Congestion is a mismatch between roadway capacity and demand. In other words, congestion occurs when there are many more drivers attempting to drive a stretch of road than the available capacity of that stretch. Under these conditions, drivers are forced to reduce speed to accommodate a larger number of vehicles.
Urban congestion includes congestion on both highways and local streets. In addition to the number of vehicles (volume), design features on urban area highways such as merging lanes, ramps, grades, interchanges, and reduced visibility around curves contribute to congestion. On local roads and at urban intersections, features such as constricted turns and lane-changing behavior also contribute to congestion as they cause drivers to quickly decrease speed. Driver behavior is further shaped by pedestrian and bicycle traffic on local roads and intersections. Weather, visual distractions, accidents, construction and maintenance, and special events may further affect the smooth flow of vehicles. In most cases, these factors do not operate in isolation; a number of them interact to exacerbate congestion at certain times of the day. Urban chokepoints such as bridges, tunnels (and in some cases border crossings) are a special circumstance where a number of the above-mentioned design and behavioral factors interact to create congestion. In many metropolitan areas, the greatest truck chokepoints are at major freeway interchanges.
Congestion is most costly per mile of road in urban areas, where speed is chronically low and vehicle volumes are the highest. The figure below illustrates per-mile congestion costs (using 2015 data), and shows how costs are highest around urban areas, and lower in rural areas. In other words, annual congestion per mile in cities such as New York, Chicago, and Los Angeles costs at least four times more per mile than congestion in rural areas. This higher congestion cost in cities is a function of higher traffic volumes, and longer periods of congestion which means that when congestion occurs more vehicles are delayed, and more time and economic value are lost.

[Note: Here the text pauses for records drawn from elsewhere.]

-- ==== Sys2Proof/Machine/Step.lean ====
section
/-!
DEFINITION. One step: what the host or the environment does next (00_scope.md R11). The block has no program counter and
fetches nothing (10_state.md R26); the words it is given stand in `inputs`, in order (log 1).
-/

namespace Sys2Proof.Machine

/-- One step. A word of the table is decoded and executed as one atomic transition (20_memory.md R58); the other inputs
are the environment's; with no input the block is idle (60_exceptions.md R217). -/
def step (s : State) : Host.Outcome State Fault Refusal :=
  match nextInput s with
  | none => idle s
  | some (.word bytes, s') =>
    match decode bytes with
    | some i => exec i s'
    | none => refuseWord bytes s'
  | some (.rx bytes, s') => receive bytes s'
  | some (.transport t, s') => changeTransport t s'
  | some (.reset, s') => hardwareReset s'

/-- `s` with a table word presented next (log 1). -/
def State.withFetchWord (s : State) (nbits w : Nat) : State := s.pushWord (bytesOfWord (nbits / 8) w)

end Sys2Proof.Machine
end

The immediate consequence of congestion on freight mobility is decreased productivity because congestion reduces the effective capacity of freight movement.”

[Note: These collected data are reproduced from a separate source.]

theorem witness_ResponseFormatsDecodeToTheirValues :
    (blank .one .short false (.ref true [])).cfg.n = .one ∧ (blank .two .short false (.ref true [])).cfg.n = .two ∧
    (blank .four .short false (.ref true [])).cfg.n = .four ∧
    (∃ t, exec (.resp1 500 0) State.reset = .next t) ∧ (∃ t, exec (.resp2 500 1 0) State.reset = .next t) ∧
    ∃ t, exec (.resp4 500 1 2 3 0) State.reset = .next t :=
  ⟨rfl, rfl, rfl, ⟨_, rfl⟩, ⟨_, rfl⟩, ⟨_, rfl⟩⟩

theorem witness_GateIsTheQueryOfTheVariant :
    (readyBlock .one true (.ref true [])).cfg.evw = true ∧ Config.default.evw = false := by decide

theorem witness_FalseGateIsAnIdempotentNoOp :
    (readyBlock .four false (answers 9 true [])).phase = .ready ∧
    gate (readyBlock .four false (answers 9 true [])).cfg (answers 9 true []) = false := by decide

theorem witness_RejectedReadChangesNoRegister :
    (rejecting []).phase = .ready ∧ gate (rejecting []).cfg (rejecting []).transport = true ∧
    validFrame (rejecting []).cfg (rejecting []).readAnswer.1 = false := by decide

theorem witness_UpdateTakesOneOfFivePaths_not_ready : State.reset.phase ≠ .ready := by decide

theorem witness_UpdateTakesOneOfFivePaths_bad_length :
    (rejecting exampleFrame.tail).phase = .ready ∧
    gate (rejecting exampleFrame.tail).cfg (rejecting exampleFrame.tail).transport = true ∧
    (rejecting exampleFrame.tail).readAnswer.1.length ≠ frameLength (rejecting exampleFrame.tail).cfg := by decide

theorem witness_UpdateTakesOneOfFivePaths_bad_header :
    (rejecting (0x55 :: exampleFrame.tail)).phase = .ready ∧
    gate (rejecting (0x55 :: exampleFrame.tail)).cfg (rejecting (0x55 :: exampleFrame.tail)).transport = true ∧
    (rejecting (0x55 :: exampleFrame.tail)).readAnswer.1.length =
      frameLength (rejecting (0x55 :: exampleFrame.tail)).cfg ∧
    (rejecting (0x55 :: exampleFrame.tail)).readAnswer.1.head? ≠ some 0x54 := by decide

theorem witness_UpdateTakesOneOfFivePaths_applied :
    accepting.phase = .ready ∧ gate accepting.cfg accepting.transport = true ∧
    accepting.readAnswer.1.length = frameLength accepting.cfg ∧ accepting.readAnswer.1.head? = some 0x54 := by decide

theorem witness_ReferenceTransportGivesOneSizedRead :
    accepting.phase = .ready ∧ accepting.transport = .ref true exampleFrame ∧ accepting.cfg.evw = false ∧
    (readyBlock .one true (.ref true [0x54])).phase = .ready ∧
    (readyBlock .one true (.ref true [0x54])).transport = .ref true [0x54] ∧
    (readyBlock .one true (.ref true [0x54])).cfg.evw = true := by decide

/-- Two updates, one of each mode, against two frames' bytes that are off by one byte. -/
theorem witness_MisalignedStreamStaysMisaligned :
    let s := (readyBlock .four false (.ref true (0xFF :: (exampleFrame ++ exampleFrame)))).setInputs
      ([true, false].map (fun raw => .word (encode (updateInstr raw))) ++ [])
    s.phase = .ready ∧ s.transport = .ref true (0xFF :: (exampleFrame ++ exampleFrame)) ∧
    2 * frameLength s.cfg ≤ (0xFF :: (exampleFrame ++ exampleFrame) : List Byte).length ∧
    s.inputs = [true, false].map (fun raw => .word (encode (updateInstr raw))) ++ [] := by decide

/-- Both clauses of a channel: an invalid reading below the top of the counter, and another value (a sentinel). -/
theorem witness_FilteredUpdateTracksEachChannel :
    let s := readyBlock .two false (.ref true [0x54, 0x00, 0x01, 0xFF, 0xFF, 0x00])
    s.CacheSized ∧ s.FrameAccepted ∧ (decodeFrame s.cfg s.readAnswer.1)[0]? = some 0x0001 ∧
    s.dist[0]? = some 0 ∧ s.inv[0]? = some 0 ∧ (0 : Count).toNat < 4294967295 ∧
    (decodeFrame s.cfg s.readAnswer.1)[1]? = some 0xFFFF ∧ s.dist[1]? = some 0 ∧ s.inv[1]? = some 0 ∧
    (0xFFFF : Dist) ≠ 0x0001 := by decide

theorem witness_CounterSaturatesAtTheTop :
    let s := { readyBlock .one false (.ref true [0x54, 0x00, 0x01, 0x00]) with inv := [0xFFFFFFFF] }
    s.FrameAccepted ∧ (decodeFrame s.cfg s.readAnswer.1)[0]? = some 0x0001 ∧ s.dist[0]? = some 0 ∧
    s.inv[0]? = some 0xFFFFFFFF := by decide

/-- Two blocks that agree on channel 0 and differ on channel 1. -/
theorem witness_ChannelsDoNotInteract :
    let s := readyBlock .two false (.ref true [0x54, 0x00, 0x01, 0x12, 0x34, 0x00])
    let u := { readyBlock .two false (.ref true [0x54, 0x00, 0x01, 0x00, 0x01, 0xFF]) with dist := [0, 7] }
    s.FrameAccepted ∧ u.FrameAccepted ∧ s.dist[0]? = u.dist[0]? ∧ s.inv[0]? = u.inv[0]? ∧
    (decodeFrame s.cfg s.readAnswer.1)[0]? = (decodeFrame u.cfg u.readAnswer.1)[0]? := by decide

theorem witness_FilteredCounterIsZeroIffReadingValid :
    accepting.CacheSized ∧ accepting.FrameAccepted ∧
    (decodeFrame accepting.cfg accepting.readAnswer.1)[3]? = some 0xFFFF := by decide

/-- Two invalid frames, the counter ending at the top of its range. -/
theorem witness_InvalidRunIsCountedExactly :
    let f : List Byte := [0x54, 0x00, 0x01, 0x00]
    let s := { readyBlock .one false (.ref true ([f, f].flatten ++ [])) with
      inv := [4294967293], inputs := List.replicate 2 (Input.word [0x02]) ++ [] }
    s.CacheSized ∧ s.phase = .ready ∧ s.transport = .ref true ([f, f].flatten ++ []) ∧
    (∀ g ∈ [f, f], validFrame s.cfg g = true ∧ (decodeFrame s.cfg g)[0]? = some 0x0001) ∧
    s.inv[0]? = some 4294967293 ∧ (4294967293 : Count).toNat + [f, f].length ≤ 4294967295 ∧
    s.inputs = List.replicate 2 (.word [0x02]) ++ [] := by decide

theorem witness_ValidReadingEndsAnInvalidRun :
    let f : List Byte := [0x54, 0x00, 0x01, 0x00]
    let g : List Byte := [0x54, 0x01, 0x40, 0x00]
    let s := { readyBlock .one true (.ref true ([f].flatten ++ (g ++ []))) with
      inputs := List.replicate 2 (Input.word [0x02]) ++ [] }
    s.CacheSized ∧ s.phase = .ready ∧ s.transport = .ref true ([f].flatten ++ (g ++ [])) ∧
    (∀ h ∈ [f], validFrame s.cfg h = true ∧ (decodeFrame s.cfg h)[0]? = some 0x0001) ∧
    validFrame s.cfg g = true ∧ (decodeFrame s.cfg g)[0]? = some 0x0140 ∧ (0x0140 : Dist) ≠ 0x0001 ∧
    s.inputs = List.replicate 2 (.word [0x02]) ++ [] := by decide

theorem witness_OnlyTheInvalidCodeIsSpecial : (0x0000 : Dist) ≠ 0x0001 ∧ (0x0002 : Dist) ≠ 0x0001 := by decide

theorem witness_CommandFramesAreSentWhenSelected :
    ((blank .one .long false (.ref true [])).setConfiguring true).configuring = true ∧
    (blank .one .long false (.ref true [])).configuring = false := by decide

theorem reset_sound : State.reset.Sound :=
  ⟨by decide, by decide, rfl, by decide, ⟨rfl, rfl, rfl, rfl⟩⟩

theorem witness_TrailingByteIsNeverInterpreted :
    ([0x54, 0x01, 0xF4] : List Byte).length + 1 = frameLength (blank .one .short false (.ref true [])).cfg := by decide

theorem witness_TextModeFrameIsNeverSent :
    (State.reset.setInputs [.word [0x0A]]).Sound ∧
    ∃ t, RunsTo 1 (State.reset.setInputs [.word [0x0A]]) t ∧ t.phase = .ready :=
  ⟨⟨by decide, by decide, rfl, by decide, ⟨rfl, rfl, rfl, rfl⟩⟩, _, rfl, rfl⟩

theorem witness_OnlyConstructSends :
    (State.reset.configuring = false ∧ (∃ t, exec .distance State.reset = .next t) ∧ Instr.distance ≠ .construct) ∧
    (∃ t, exec .construct (blank .one .short false (.ref false [])) = .next t ∧
      tPresent (blank .one .short false (.ref false [])).transport = false) ∧
    ∃ t, exec .construct State.reset = .next t :=
  ⟨⟨rfl, ⟨_, rfl⟩, by decide⟩, ⟨_, rfl, rfl⟩, ⟨_, rfl⟩⟩

theorem witness_ConstructSendsThreeFramesInOrder :
    State.reset.phase = .uninit ∧ tPresent State.reset.transport = true := by decide

theorem witness_ConstructLeavesTheReceiveStream :
    tPresent State.reset.transport = true ∧ ∃ t, exec .construct State.reset = .next t := ⟨rfl, _, rfl⟩

theorem witness_ConstructRunsTheCommandFrames :
    (blank .one .long true (answers 3 true [])).phase = .uninit ∧
    tPresent (blank .one .long true (answers 3 true [])).transport = true := by decide

theorem witness_ConstructWithoutTransportFails :
    (blank .two .short false (.ref false [])).phase = .uninit ∧
    tPresent (blank .two .short false (.ref false [])).transport = false := by decide

theorem witness_UpdateWhileNotReadyDoesNothing :
    State.reset.phase ≠ .ready ∧ (closedBlock .two).phase ≠ .ready := by decide

theorem witness_AccessorsReturnTheCache : (closedBlock .two).CacheSized := by decide

/-- A `FAILED` block. -/
def failedBlock : State := { blank .two .short false (.ref false []) with phase := .failed, notes := [.transportUnavailable] }

theorem witness_TeardownClosesAndKeepsTheCache :
    (readyBlock .two false (.ref true [])).phase = .ready ∧
    (readyBlock .two false (.ref true [])).transport = .ref true [] ∧ failedBlock.phase = .failed := by decide

theorem witness_OperationsOutsideTheirPhaseAreRefused :
    failedBlock.phase ≠ .uninit ∧ State.reset.phase = .uninit ∧ (closedBlock .one).phase = .closed := by decide

theorem witness_ReadyFlagFollowsTheLifecycle :
    (∃ t, exec .construct State.reset = .next t) ∧ (∃ t, exec .teardown failedBlock = .next t) ∧
    State.reset.ready = false :=
  ⟨⟨_, rfl⟩, ⟨_, rfl⟩, rfl⟩

theorem witness_PhaseTransitionsFollowTheTable :
    (∃ t, exec .construct State.reset = .next t) ∧ (∃ t, exec .teardown (readyBlock .one true (.ref true [])) = .next t) ∧
    (∃ t, exec .updateFlt State.reset = .next t) ∧ Instr.updateFlt ≠ .construct ∧ Instr.updateFlt ≠ .teardown :=
  ⟨⟨_, rfl⟩, ⟨_, rfl⟩, ⟨_, rfl⟩, by decide, by decide⟩

theorem witness_OnlyUpdatesWriteTheCache :
    (∃ t, exec .teardown failedBlock = .next t) ∧ Instr.teardown ≠ .updateRaw ∧ Instr.teardown ≠ .updateFlt :=
  ⟨⟨_, rfl⟩, by decide, by decide⟩

theorem witness_OnlyFilteredUpdatesWriteTheCounters :
    accepting.CacheSized ∧ (∃ t, exec .updateRaw accepting = .next t) ∧ Instr.updateRaw ≠ .updateFlt :=
  ⟨witness_accepting.1, ⟨_, rfl⟩, by decide⟩

theorem witness_ParametersAndProgramAreFixed : ∃ t, step (State.reset.setInputs [.word [0x0A], .reset]) = .next t :=
  ⟨_, rfl⟩

theorem witness_CacheLengthIsAlwaysN :
    let s := State.reset.setInputs [.word [0x0A], .rx exampleFrame, .word [0x03]]
    s.CacheSized ∧ ∃ t, RunsTo 3 s t :=
  ⟨by decide, _, rfl⟩

theorem witness_OnlyResetLeavesClosed :
    let s := (closedBlock .two).setInputs [.word [0x03]]
    s.phase = .closed ∧ (∀ rest, s.inputs ≠ .reset :: rest) ∧ ∃ t, step s = .next t :=
  ⟨rfl, fun _ h => (nomatch h), _, rfl⟩

theorem witness_HardwareResetRestoresResetValues :
    (accepting.setInputs [.reset]).inputs = .reset :: [] := by decide

theorem witness_ResetStateIsSound : tWithinBounds Config.default (answers 3 true exampleFrame) = true := by decide

theorem witness_EveryStepKeepsSoundness :
    (State.reset.setInputs [.word [0x0A]]).Sound ∧ ∃ t, step (State.reset.setInputs [.word [0x0A]]) = .next t :=
  ⟨witness_TextModeFrameIsNeverSent.1, _, rfl⟩

theorem witness_StepRunsTheDecodedInstruction :
    (State.reset.setInputs [.word [0x06]]).inputs = .word [0x06] :: [] ∧ decode [0x06] = some .invalids ∧
    decodeTableWord 80 0x54006400C8012CFFFF00 = some (.resp4 100 200 300 65535 0) := by decide

theorem witness_BlockActsOnlyOnHostOperations :
    State.reset.inputs = [] ∧
    ((accepting.setInputs [.rx [0x54]]).inputs = .rx [0x54] :: [] ∧
      ∃ t, step (accepting.setInputs [.rx [0x54]]) = .next t) ∧
    (accepting.setInputs [.transport (answers 3 true [])]).inputs = .transport (answers 3 true []) :: [] ∧
    tWithinBounds accepting.cfg (answers 3 true []) = true ∧
    tWithinBounds { Config.default with rdMax := some 1 } (answers 3 true [0x54, 0x01]) = false :=
  ⟨rfl, ⟨rfl, _, rfl⟩, rfl, rfl, by decide⟩

/-- Both clauses at the boundary: a delivery that just fits, and one byte more. -/
theorem witness_DeliveriesJoinTheReceiveQueue :
    accepting.transport = .ref true exampleFrame ∧
    (accepting.setInputs [.rx [0x54]]).inputs = .rx [0x54] :: [] ∧
    withinBound (exampleFrame.length + 1) (some 11) = true ∧ withinBound (exampleFrame.length + 2) (some 11) = false ∧
    (Instr.resp4 1 2 3 4 0).isResponse = true ∧
    withinBound (exampleFrame.length + (Instr.resp4 1 2 3 4 0).byteLength) accepting.cfg.rxqDepth = true := by decide

theorem witness_ResponseFrameOnOpenTransportCompletes :
    (rejecting []).transport = .free { present := true, avail := 10, readable := true, frame := [] } ∧
    (Instr.resp1 500 0).isResponse = true := by decide

/-- A sound `READY` block with the event wait, and the frame of its own `N`. -/
theorem witness_DeliveredFrameReachesTheHost :
    let s := (readyBlock .one true (.ref true [])).setInputs
      [.word (encode (.resp1 500 0x9A)), .word [0x03], .word [0x04]]
    s.Sound ∧ s.phase = .ready ∧ s.transport = .ref true [] ∧
    withinBound (Instr.resp1 500 0x9A).byteLength s.cfg.rxqDepth = true ∧
    (Instr.resp1 500 0x9A).isResponse = true ∧ (Instr.resp1 500 0x9A).wellFormed s.cfg = true ∧
    s.inputs = .word (encode (.resp1 500 0x9A)) :: .word [0x03] :: .word [0x04] :: [] :=
  ⟨⟨by decide, by decide, rfl, by decide, ⟨rfl, rfl⟩⟩, rfl, rfl, rfl, rfl, rfl, rfl⟩

end Sys2Proof.Tests
end

section
/-!
The statements of 00_scope.md: which blocks can be built (R5 to R8), and that a step is one instruction (R11).
-/

namespace Sys2Proof

/-- The partial inverse of `ChannelCount.toNat`: D3 refuses exactly the numbers that name no channel count. -/
theorem ChannelCount.ofNat?_eq_some_iff {k : Nat} {n : ChannelCount} :
    ChannelCount.ofNat? k = some n ↔ n.toNat = k := by
  constructor
  · intro h
    unfold ChannelCount.ofNat? at h
    split at h <;> cases h <;> rfl
  · rintro rfl
    cases n <;> rfl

Regional Differences in Freight Cost of Congestion per mile
In other words, the number of available hours and ability to move goods goes down when congestion goes up. Urban congestion in particular has a disproportionate impact on freight: trucks make up about 8% of urban traffic, but their delays account for $28 billion, or about 18% of the total cost of congestion in the US’s urban areas (Schrank, Eisele, Lomax, & Bak, 2015). For this reason, congestion has been one of the trucking industry’s top 10 concerns for over a decade (Brewster, Giragosian, & Newton, 2015). In 2016, congestion ranked as the 9th most critical issue, above the problem of driver distraction, and immediately below the issues of driver shortages and driver retention (American Transportation Research Institute, 2016).
Decreased freight productivity increases shipping costs, which may be passed on to businesses and consumers. In addition to its negative economic effects, congestion results in increased vehicle emissions, as vehicles move more slowly or idle, decreased air quality as a result of emissions, and decreased quality of life, as a result of both time lost, and air pollution (Barth & Boriboonsomsin, 2009).
The potential solutions to mitigating congestion are as varied as the causes of congestion. Rather than require capacity addition, many emerging data-driven solutions focus on equilibration, i.e. matching the demand for driving to effective capacity across space and time. All solutions to congestion will nonetheless have the following in common – they must examine the behavioral and structural factors contributing to congestion, and be designed to address the precise locations and regions that experience the most congestion. While such analyses have become routine for highways and major corridors, few studies look at congestion patterns in urban and downtown cores. Detailed truck observability is still a gap.